How to Shoot Yourself in the Foot with Python

Awesome Lists containing this project

README

          

# How to Shoot Yourself in the Foot with Python

## Common pitfalls and misunderstandings

![Snake Fail](http://cl.jroo.me/z3/e/D/s/e/a.baa-snake-will-eat-itself.jpg)

This document doesn't list _bugs_ in Python, but rather unexpected behaviours.

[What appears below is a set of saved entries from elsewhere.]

-- ==== Sys2Proof/Laws/Lone.lean ====
section
/-! SUPPORT. The shared course of an instruction that one thread issues alone: what each operation of it leaves as it
was, said once, and the course as a whole. -/

namespace Sys2Proof.Claims

open Machine

/-! ### How far an operation reaches -/

/-- A thread of which an instruction with the destinations `l` has changed no more than it may. -/
structure TNear (l : List Src) (t t' : Thread) : Prop where
  same : t' = { t with regs := t'.regs, preds := t'.preds, pc := t'.pc, tsLatch := t'.tsLatch, fpcsr := t'.fpcsr,
                       rep := t'.rep }
  rep : t.rep = none → t'.rep = none
  regs : ∀ n, ¬ namesV l n → t'.reg n = t.reg n
  preds : ∀ n < 8, ¬ namesP l n → t'.pred n = t.pred n

/-- A block likewise; `i` is the thread, `j` its core of the block, `B` what may change there. -/
structure BNear (i j : Nat) (l : List Src) (B : BlockCore → BlockCore → Prop) (b b' : Block) : Prop where
  same : b' = { b with threads := b'.threads, cores := b'.cores }
  thread : ∀ t, Kv.find i b.threads = some t → ∃ t', Kv.find i b'.threads = some t' ∧ TNear l t t'
  threads : ∀ m ≠ i, Kv.find m b'.threads = Kv.find m b.threads
  cores : ∀ m ≠ j, Kv.find m b'.cores = Kv.find m b.cores
  core : ∀ x, Kv.find j b.cores = some x → ∃ x', Kv.find j b'.cores = some x' ∧ B x x' ∧
    ∀ n, ¬ namesS l n → x'.sreg n = x.sreg n

/-- A state likewise; `Q` is what may change outside the blocks and cores. -/
structure Near (g : Grp) (i j : Nat) (l : List Src) (B : BlockCore → BlockCore → Prop) (Q : State → State → Prop)
    (s s' : State) : Prop where
  quiet : Q s s'
  blk : ∀ b, Kv.find g.block s.blocks = some b → ∃ b', Kv.find g.block s'.blocks = some b' ∧ BNear i j l B b b'
  blocks : ∀ k ≠ g.block, Kv.find k s'.blocks = Kv.find k s.blocks
  cores : ∀ c ≠ g.core, s'.core c = s.core c
  core : s'.core g.core = { s.core g.core with entries := (s'.core g.core).entries }
  entries : ∀ e ≠ g.e, s'.entry g.core e = s.entry g.core e
  entry : ∀ en, s.entry g.core g.e = some en →
    ∃ en', s'.entry g.core g.e = some en' ∧ en'.block = en.block ∧ en'.members = en.members

/-- A relation that may hold of what changes: it holds of no change, and of two changes in a row. -/
structure Pre {α : Type} (R : α → α → Prop) : Prop where
  refl : ∀ a, R a a
  trans : ∀ a b c, R a b → R b c → R a c

theorem pre_sregsOnly : Pre SregsOnly :=
  ⟨fun _ => rfl, fun a b c h k => by unfold SregsOnly at *; rw [k, h]⟩

theorem pre_quiet : Pre Quiet :=
  ⟨fun _ => rfl, fun a b c h k => by unfold Quiet at *; rw [k, h]⟩

variable {g : Grp} {i j : Nat} {l : List Src} {B : BlockCore → BlockCore → Prop} {Q : State → State → Prop}

theorem TNear.refl (t : Thread) : TNear l t t := ⟨rfl, id, fun _ _ => rfl, fun _ _ _ => rfl⟩

theorem TNear.trans {t u v : Thread} (h : TNear l t u) (k : TNear l u v) : TNear l t v where
  same := by rw [k.same, h.same]
  rep := fun e => k.rep (h.rep e)
  regs := fun n e => (k.regs n e).trans (h.regs n e)
  preds := fun n q e => (k.preds n q e).trans (h.preds n q e)

theorem BNear.refl (hB : Pre B) (b : Block) : BNear i j l B b b :=
  ⟨rfl, fun t h => ⟨t, h, .refl t⟩, fun _ _ => rfl, fun _ _ => rfl, fun x h => ⟨x, h, hB.refl x, fun _ _ => rfl⟩⟩

theorem BNear.trans (hB : Pre B) {b c d : Block} (h : BNear i j l B b c) (k : BNear i j l B c d) :
    BNear i j l B b d where
  same := by rw [k.same, h.same]
  thread := fun t e =>
    have ⟨u, hu, q⟩ := h.thread t e
    have ⟨v, hv, r⟩ := k.thread u hu
    ⟨v, hv, q.trans r⟩
  threads := fun m e => (k.threads m e).trans (h.threads m e)
  cores := fun m e => (k.cores m e).trans (h.cores m e)
  core := fun x e =>
    have ⟨u, hu, q, q'⟩ := h.core x e
    have ⟨v, hv, r, r'⟩ := k.core u hu
    ⟨v, hv, hB.trans _ _ _ q r, fun n a => (r' n a).trans (q' n a)⟩

theorem Near.refl (hB : Pre B) (hQ : Pre Q) (s : State) : Near g i j l B Q s s :=
  ⟨hQ.refl s, fun b h => ⟨b, h, .refl hB b⟩, fun _ _ => rfl, fun _ _ => rfl, rfl, fun _ _ => rfl,
    fun en h => ⟨en, h, rfl, rfl⟩⟩

theorem Near.trans (hB : Pre B) (hQ : Pre Q) {s t u : State} (h : Near g i j l B Q s t) (k : Near g i j l B Q t u) :
    Near g i j l B Q s u where
  quiet := hQ.trans _ _ _ h.quiet k.quiet
  blk := fun b e =>
    have ⟨c, hc, q⟩ := h.blk b e
    have ⟨d, hd, r⟩ := k.blk c hc
    ⟨d, hd, q.trans hB r⟩
  blocks := fun m e => (k.blocks m e).trans (h.blocks m e)
  cores := fun m e => (k.cores m e).trans (h.cores m e)
  core := by rw [k.core, h.core]
  entries := fun m e => (k.entries m e).trans (h.entries m e)
  entry := fun en e =>
    have ⟨a, ha, q, q'⟩ := h.entry en e
    have ⟨c, hc, r, r'⟩ := k.entry a ha
    ⟨c, hc, r.trans q, r'.trans q'⟩

/-- A change of the group's block alone. -/
theorem near_modBlock (hQ : ∀ s f, Q s (s.modBlock g.block f)) {s : State} {f : Block → Block}
    (h : ∀ b, Kv.find g.block s.blocks = some b → BNear i j l B b (f b)) :
    Near g i j l B Q s (s.modBlock g.block f) where
  quiet := hQ s f
  blk := fun b e => ⟨f b, by simp [e], h b e⟩
  blocks := fun k e => s.find_modBlock_ne e f
  cores := fun _ _ => rfl
  core := rfl
  entries := fun _ _ => rfl
  entry := fun en h => ⟨en, h, rfl, rfl⟩

/-- A change of the thread alone. -/
theorem near_modThread (hB : Pre B) (hQ : ∀ s f, Q s (s.modBlock g.block f)) {s : State} {f : Thread → Thread}
    (h : ∀ t, TNear l t (f t)) : Near g i j l B Q s (s.modThread g.block i f) :=
  near_modBlock hQ fun b _ =>
    { same := rfl
      thread := fun t e => ⟨f t, by simp [Kv.find_modify_self, e], h t⟩
      threads := fun m e => by simp [Kv.find_modify_ne e]
      cores := fun _ _ => rfl
      core := fun x e => ⟨x, e, hB.refl x, fun _ _ => rfl⟩ }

Of course, "unexpected behaviour" depends a lot on what you expect Python to do.

Please feel free to add corrections, clarifications and more common pitfalls by sending a pull request or opening an issue!

### Contents

- [Arithmetic Fail](#arithmetic-fail)
- [Class Property Fail](#class-property-fail)
- [Scope Fail](#scope-fail)
- [Oscar Speech Fail / Immutables Part I](#oscar-speech-fail--immutables-part-i)
- [Immutable Fail, part II](#immutable-fail-part-ii)
- [Cooking the Books Fail](#cooking-the-books-fail)
- [Integer Division Fail](#integer-division-fail)
- [Closure Fail](#closure-fail)

### Arithmetic Fail

Let's do some first grade arithmetic:

```python
>>> a = 2
>>> a * a is 4
True
```

Works as advertised. Let's see if Python can handle slightly larger numbers, too:

```python
>>> a = 20
>>> a * a is 400
False
```

__What's happening here?__ Remember that everything in Python is an object, even numbers. Also remember that `is` checks for _identity_, not _equality_. So `2 * 2 is 4` is the same as `id(2 * 2) == id(4)`. The reason this works for small numbers is that Python creates singletons for integers from -9 to 255 on start-up because they're frequently used -- it's an implementation detail of CPython, not a language feature. However, when we compute `20 * 20`, a new object with value 400 is created, which is a different object than `400`.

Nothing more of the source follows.